■ **ABOUT THIS TASK**:
Every line from the one with "## PutBytes -/" to the one with "## Messages -/", including those two, is to be copied exactly; all other lines of the entries below are left out.
^^^^^^^^
-- ==== Sys2Proof/Laws/Ops.lean ====
section
/-! SUPPORT. One lemma per shared operation, saying once everything it can do. -/
namespace Sys2Proof.Machine

/-! ## The end of a command -/

/-- A command that answers a next state succeeded or raised (60_exceptions.md R341, R342). -/
theorem endCommand_next {op : Byte} {s t : State} {r : CmdEnd} :
    endCommand op s r = .next t ↔
      (∃ u v, r = .ok (u, v) ∧ t = succeed op v u) ∨ (∃ e, r = .error e ∧ t = raise op e s) := by
  cases r with
  | ok p => cases p; simp [endCommand, eq_comm]
  | error e => simp [endCommand, eq_comm]

/-- A command always answers a next state (60_exceptions.md R345). -/
theorem endCommand_total (op : Byte) (s : State) (r : CmdEnd) : ∃ t, endCommand op s r = .next t := by
  cases r <;> exact ⟨_, rfl⟩

@[simp] theorem endCommand_ok (op : Byte) (s t : State) (v : Word) :
    endCommand op s (.ok (t, v)) = .next (succeed op v t) := rfl

@[simp] theorem endCommand_error (op : Byte) (s : State) (e : ErrorCode) :
    endCommand op s (.error e) = .next (raise op e s) := rfl

/-! ## RESULT and ERRLOG -/

theorem resultWord_code (op code : Byte) : (resultWord op code).extractLsb' 0 8 = code := by
  apply BitVec.eq_of_getLsbD_eq
  intro k hk
  simp only [resultWord, BitVec.getLsbD_extractLsb', BitVec.getLsbD_append]
  simp [hk]

theorem resultWord_op (op code : Byte) : (resultWord op code).extractLsb' 8 8 = op := by
  apply BitVec.eq_of_getLsbD_eq
  intro k hk
  simp only [resultWord, BitVec.getLsbD_extractLsb', BitVec.getLsbD_append]
  simp [hk]

theorem resultWord_high (op code : Byte) : (resultWord op code).extractLsb' 16 16 = 0 := by
  apply BitVec.eq_of_getLsbD_eq
  intro k hk
  simp only [resultWord, BitVec.getLsbD_extractLsb', BitVec.getLsbD_append]
  simp [show ¬ 16 + k < 8 by omega, show ¬ 16 + k - 8 < 8 by omega]

/-- Every failure code is 1..17 (60_exceptions.md R340). -/
theorem ErrorCode.code_range (e : ErrorCode) : 1 ≤ e.code.toNat ∧ e.code.toNat ≤ 17 := by
  cases e <;> decide

theorem ErrorCode.code_ne_zero (e : ErrorCode) : e.code ≠ 0 := by
  cases e <;> decide

/-- The codes tell the failures apart. -/
theorem ErrorCode.code_injective {e f : ErrorCode} (h : e.code = f.code) : e = f := by
  revert h
  cases e <;> cases f <;> decide

/-- A failure sets one of the bits 1..17 (10_state.md R47). -/
theorem ErrorCode.errBit_fits (e : ErrorCode) : e.errBit &&& ~~~(0x3FFFE#32) = 0 := by
  cases e <;> decide

/-! ## PutBytes -/

/-- `PutBytes` writes all its bytes at the cursor or fails before any write (43_framer.md R268). -/
theorem putBytes_ok {bs : List Byte} {s t : State} {v : Word} :
    putBytes bs s = .ok (t, v) ↔
      s.txOpen = true ∧ s.txBitMode = false ∧ s.txBytePos.toNat + bs.length ≤ s.cfg.txCap ∧ v = 0 ∧
        t = { s with
          txBuf := s.txBuf.writeBytes s.txBytePos.toNat bs
          txBytePos := BitVec.ofNat 16 (s.txBytePos.toNat + bs.length) } := by
  unfold putBytes
  split_ifs with h1 h2 h3
  · simp [h1]
  · simp [h2]
  · simp; omega
  · simp only [Except.ok.injEq, Prod.mk.injEq]
    constructor
    · rintro ⟨rfl, rfl⟩
      exact ⟨by simpa using h1, by simpa using h2, by omega, rfl, rfl⟩
    · rintro ⟨-, -, -, rfl, rfl⟩
      exact ⟨rfl, rfl⟩

/-! ## The frame FIFO -/

/-- A frame is pushed at the tail, and only when FRQ has room (42_deframer.md R220). -/
theorem emitFrame_ok {s t u : State} {f : Frame} {v w : Word} :
    emitFrame s t f v = .ok (u, w) ↔
      s.frq.length ≠ s.cfg.frDepth ∧ w = v ∧ u = { t with frq := s.frq ++ [f] } := by
  unfold emitFrame
  split_ifs with h
  · simp [h]
  · simp [h, eq_comm, and_comm]

/-! ## Messages -/

@[simp] theorem length_markMessage (b : Bool) (bs : List Byte) : (markMessage b bs).length = bs.length := by
  induction bs generalizing b with
  | nil => rfl
  | cons x bs ih =>
    cases bs with
    | nil => rfl
    | cons y bs => simp [markMessage, ih]

/-- Marking keeps the bytes and their order (44_transmit.md R300). -/
theorem markMessage_bytes (b : Bool) (bs : List Byte) : (markMessage b bs).map TxEntry.byte = bs := by
  induction bs generalizing b with
  | nil => rfl
  | cons x bs ih =>
    cases bs with
    | nil => rfl
    | cons y bs => simp [markMessage, ih]

/-- Entry `j` is a start exactly when it is the first, an end exactly when it is the last (44_transmit.md R300). -/
theorem markMessage_getElem (b : Bool) (bs : List Byte) {j : Nat} (h : j < (markMessage b bs).length) :
    (markMessage b bs)[j] =
      ⟨bs[j]'(by simpa using h), b && decide (j = 0), decide (j + 1 = bs.length)⟩ := by
  induction bs generalizing b j with
  | nil => simp at h
  | cons x bs ih =>
    cases bs with
    | nil =>
      have : j = 0 := by simp at h; omega
      subst this
      simp [markMessage]
    | cons y bs =>
      cases j with
      | zero => simp [markMessage]
      | succ j =>
        have := ih false (j := j) (by simpa [markMessage] using h)
        simpa [markMessage] using this

/-! ## Backfill -/

@[simp] theorem length_backfill (n : Nat) (ph : List (BitVec 16)) (buf : List Byte) :
    (backfill n ph buf).length = buf.length := by
  induction ph generalizing buf with
  | nil => rfl
  | cons p ph ih => simp only [backfill, List.foldl_cons] at *; rw [ih]; simp

/-- A byte of a backfilled payload is its placeholder's negated count, or the byte written (44_transmit.md R302). -/
theorem getElem_backfill (n : Nat) (ph : List (BitVec 16)) (buf : List Byte) {j : Nat}
    (h : j < (backfill n ph buf).length) :
    (backfill n ph buf)[j] =
      if ∃ p ∈ ph, p.toNat = j then negatedCount (n - j - 1) else buf[j]'(by simpa using h) := by
  induction ph generalizing buf with
  | nil => simp [backfill]
  | cons p ph ih =>
    have e : backfill n (p :: ph) buf = backfill n ph (buf.set p.toNat (negatedCount (placeholderCount n p))) := rfl
    simp only [e]
    rw [ih]
    by_cases h1 : ∃ q ∈ ph, q.toNat = j
    · rw [if_pos h1, if_pos (by obtain ⟨q, hq, hj⟩ := h1; exact ⟨q, by simp [hq], hj⟩)]
    · rw [if_neg h1]
      by_cases h2 : p.toNat = j
      · rw [if_pos ⟨p, by simp, h2⟩]
        subst h2
        simp [placeholderCount]
      · rw [if_neg (by simp only [List.mem_cons]; rintro ⟨q, rfl | hq, hj⟩; exacts [h2 hj, h1 ⟨q, hq, hj⟩])]
        simp [h2]

@[simp] theorem length_finalPayload (s : State) : (finalPayload s).length = s.txBytePos.toNat := by
  simp [finalPayload]

theorem length_outboundMessage (s : State) (w : Word) :
    (outboundMessage s w).length = 1 + (framingBytes s.txMode s.txBytePos.toNat).length + s.txBytePos.toNat := by
  simp [outboundMessage]
  omega

/-- A count and its backfilled byte sum to 0 modulo 256 (44_transmit.md R302). -/
theorem negatedCount_toNat (c : Nat) : (negatedCount c).toNat = (256 - c) % 256 := by
  simp [negatedCount]

/-! ## Fetching from the port -/

/-- With a legal access first at the port and RST deasserted, a step is that access. -/
theorem step_access {s : State} {a : Access} {rest : List PortEvent} (hp : s.port = .access a :: rest)
    (hr : s.rst = false) : step s = portAccess a { s with port := rest } := by
  simp [step, portStep, hp, handleEvent, hr]

/-- A host access issued while RST is deasserted is that access, on the state it was issued in. -/
theorem issue_access {s : State} (hr : s.rst = false) (a : Access) : issue (.access a) s = portAccess a s :=
  step_access (s := { s with port := .access a :: s.port }) rfl hr

/-! ## Reset -/

/-- After a reset every element has its reset value (70_reset_and_hazards.md R380). -/
theorem hardReset_hasResetValues (s : State) : (hardReset s).HasResetValues := by
  constructor <;> simp [TableEntry.empty]

end Sys2Proof.Machine
end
^^^^^^^^
■ **THE ANSWER**:
/-! ## PutBytes -/

/-- `PutBytes` writes all its bytes at the cursor or fails before any write (43_framer.md R268). -/
theorem putBytes_ok {bs : List Byte} {s t : State} {v : Word} :
    putBytes bs s = .ok (t, v) ↔
      s.txOpen = true ∧ s.txBitMode = false ∧ s.txBytePos.toNat + bs.length ≤ s.cfg.txCap ∧ v = 0 ∧
        t = { s with
          txBuf := s.txBuf.writeBytes s.txBytePos.toNat bs
          txBytePos := BitVec.ofNat 16 (s.txBytePos.toNat + bs.length) } := by
  unfold putBytes
  split_ifs with h1 h2 h3
  · simp [h1]
  · simp [h2]
  · simp; omega
  · simp only [Except.ok.injEq, Prod.mk.injEq]
    constructor
    · rintro ⟨rfl, rfl⟩
      exact ⟨by simpa using h1, by simpa using h2, by omega, rfl, rfl⟩
    · rintro ⟨-, -, -, rfl, rfl⟩
      exact ⟨rfl, rfl⟩

/-! ## The frame FIFO -/

/-- A frame is pushed at the tail, and only when FRQ has room (42_deframer.md R220). -/
theorem emitFrame_ok {s t u : State} {f : Frame} {v w : Word} :
    emitFrame s t f v = .ok (u, w) ↔
      s.frq.length ≠ s.cfg.frDepth ∧ w = v ∧ u = { t with frq := s.frq ++ [f] } := by
  unfold emitFrame
  split_ifs with h
  · simp [h]
  · simp [h, eq_comm, and_comm]

/-! ## Messages -/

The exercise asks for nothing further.